3. Intrauterine Insemination (IUI)

Also known as artificial insemination. During this procedure, semen is collected and inserted through the vagina when the woman is ovulating to increase pregnancy chances. In some cases, IUI is coupled with fertility medication to increase the chances of conception.

4. Assisted Reproductive Technology (ART)

In assisted reproductive technology, reproductive manipulation is done outside the body. The techniques in ART are:

In-vitro Fertilization (IVF)

In IVF, the woman’s eggs are harvested and stored. The egg is later fertilized in the laboratory from a harvested sperm. The fertilized ovum is then embedded in the female womb.

Intra-cytoplasmic Sperm Injection

It is a modified version of IVF where a single sperm is injected into an ovum. This technique is used in couples where the male is the main factor for infertility. The fertilized egg is implanted into the woman.

Surrogate mothers


Also known as gestational carriers. For this technique, a woman within the reproductive age gap is contracted by a couple to bear a child on their behalf.

Other ART Techniques

They include:

  • Tubal embryo transfer or zygote intra-fallopian transfer (ZIFT). It involves implantation of the zygote to the fallopian tube instead of the uterine walls.
  • Gamete intra-fallopian transfer (GIFT).

Prevention of Infertility

Although some cases of infertility are non-adjustable, the following strategies are used to enhance the chances of pregnancy and conception in both males and females.

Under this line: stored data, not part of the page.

-- ==== Sys2Proof/Machine/Padding.lean ====
section
/-! DEFINITION. The padding and length encoder, 42_padding.md rules R180 to R185. Pure: the live state is never
touched (rule R186). The byte count L is an exact number here, in the encoder's domain L ≤ 2^61 − 1 (rule R180),
where 8·L fits the 64-bit field; SUM faults outside it (notes/assumptions/4.md). -/

namespace Sys2Proof.Machine

/-- k = (55 − r) mod 64, the number of zero bytes (rule R181); mod is the non-negative remainder (rule R9). -/
def padZeros (r : Nat) : Nat := ((55 - (r : Int)) % 64).toNat

/-- Pad(T, L), rule R181. -/
def pad (tail : List Byte) (total : Nat) : List Byte :=
  tail ++ [0x80#8] ++ List.replicate (padZeros tail.length) 0x00#8 ++ u64ToBytes (BitVec.ofNat 64 (8 * total))

/-- P[64j .. 64j+64) for j = 0 … len(P)/64 − 1, rule R185. -/
def fullBlocks (p : List Byte) : List (List Byte) :=
  (List.range (p.length / Config.blockBytes)).map fun j =>
    (p.drop (Config.blockBytes * j)).take Config.blockBytes

/-- Compress folded over the full blocks of a byte string, in order (rules R26, R185). -/
def compressAll (s : DigestState) (p : List Byte) : DigestState := (fullBlocks p).foldl compress s

/-- Finalize(S, T, L, v), rule R185, on a scratch copy of the state. -/
def finalize (s : DigestState) (tail : List Byte) (total : Nat) (v : Variant) : List Word :=
  digestWords (compressAll s (pad tail total)) v

end Sys2Proof.Machine
end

  • Avoid excessive consumption of tobacco, alcohol, marijuana, and cocaine.
  • Reduce stress or avoid stressful conditions.
  • Limit caffeine intake.
  • Maintain a normal weight. Avoid being overweight or underweight. Additionally, do not engage in excessively strenuous exercises.
  • For men, they should avoid hot temperatures, exposure to heavy metals, and pesticides.
  • Limit exposure to industrial chemicals and radiation.

Conclusively, infertility and childbearing is a sensitive topic, especially in a relationship or a marriage. A couple experiencing trouble with conceiving should have open communication with themselves and their doctors. Luckily, there is a variety of solutions to one getting their bundle of joy. All it takes is initiative.